| Data provided |
┏━━

-- ==== Sys2Proof/Machine/Sequencer.lean ====
section
/-!
DEFINITION. The tube sequencer's shared operations (chapter 2, with the ramp, purge and motion rules that act at a step's
load, start, end and failure): load and check, begin, PROVE, EXECUTE, completion, loop, marks, faults, trips, ABORTING,
standby, idle and wake.  Acts that follow on another act are put to `jobs` and run by `State.runJobs`.
-/

namespace Sys2Proof.Machine

open Sys2Proof

/-! ### Loader position, marks and idle timer -/

/-- A position take: P becomes the drive's last reported position, clamped to the stroke, and the position is taken.
Without any reading there is no reported position and no take is made (R118, log entry 8). -/
def State.positionTake (s : State) (t : TubeId) : State :=
  match (s.link.loaders.get t).reading with
  | none => s
  | some r => s.modTube t fun x => { x with position := min r.actual x.settings.stroke, taken := true }

/-- The tube leaves every mark's waiter list (R49). -/
def State.leaveMarks (s : State) (t : TubeId) : State :=
  { s with marks := PerMark.of fun m =>
      let k := s.marks.get m
      { k with waiters := k.waiters.filter fun w => w.tube != t } }

/-- The tube is on the waiter list of a mark. -/
def State.waitsOn (s : State) (t : TubeId) (m : MarkId) : Bool := (s.mark m).waiters.any fun w => w.tube == t

/-- The idle timer as loaded: 60 × the idle period, stopped for a period of 0 (R150). -/
def Tube.loadedTimer (x : Tube) : Option Nat :=
  if x.settings.idlePeriod = 0 then none else some (60 * x.settings.idlePeriod)

/-- The tube is IDLE with its timer loaded afresh (R150). -/
def State.loadIdle (s : State) (t : TubeId) : State := s.setMode t (.idle (s.tube t).loadedTimer)

/-! ### Faults, trips and ABORTING -/

/-- Entry to ABORTING by ABORT, a trip or a fault with fault_action ABORT (R34, R84, R96). -/
def State.enterAborting (s : State) (t : TubeId) : State :=
  let s := (s.dropGasEntry t).setMode t (.aborting s.bank.emergencyTime)
  (((s.grantEmergency t).rampRelease t).leaveMarks t).positionTake t

/-- A step fault of a RUNNING tube: records, FAULT, and HELD (FAULT) or ABORTING by fault_action (R42). -/
def State.stepFault (s : State) (t : TubeId) (k : Kind) : State :=
  match (s.tube t).mode, (s.tube t).step with
  | .running ph, some st =>
    let s := s.recordFault t { kind := k, index := st.index, field := none }
    let s := s.recordError { kind := k, tube := some t, index := some st.index, field := none }
    let s := (s.raise t .fault).leaveMarks t
    match (s.tube t).settings.faultAction with
    | .hold => ((s.setMode t (.held .fault ph)).raise t .held).positionTake t
    | .abort => s.enterAborting t
  | _, _ => s

/-- A trip: on a RUNNING or HELD tube, records, TRIP and ABORTING; on any other, nothing (R43). -/
def State.trip (k : Kind) (s : State) (t : TubeId) : State :=
  match (s.tube t).mode.isRun, (s.tube t).step with
  | true, some st =>
    let s := s.recordFault t { kind := k, index := st.index, field := none }
    let s := s.recordError { kind := k, tube := some t, index := some st.index, field := none }
    (s.raise t .trip).enterAborting t
  | _, _ => s

/-- A trip delivered to every tube, in a free order (R46, R141, log entry 1). -/
def State.tripAll (s : State) (k : Kind) : State :=
  let c := fun t => (s.tube t).mode.isRun
  (s.someTubes c).foldl (State.trip k) (s.drewTubes c)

┗━━

| Directions for this task |
For the word "reading", return every line of the records that holds it.

| Solved exercise |
Without any reading there is no reported position and no take is made (R118, log entry 8). -/
  match (s.link.loaders.get t).reading with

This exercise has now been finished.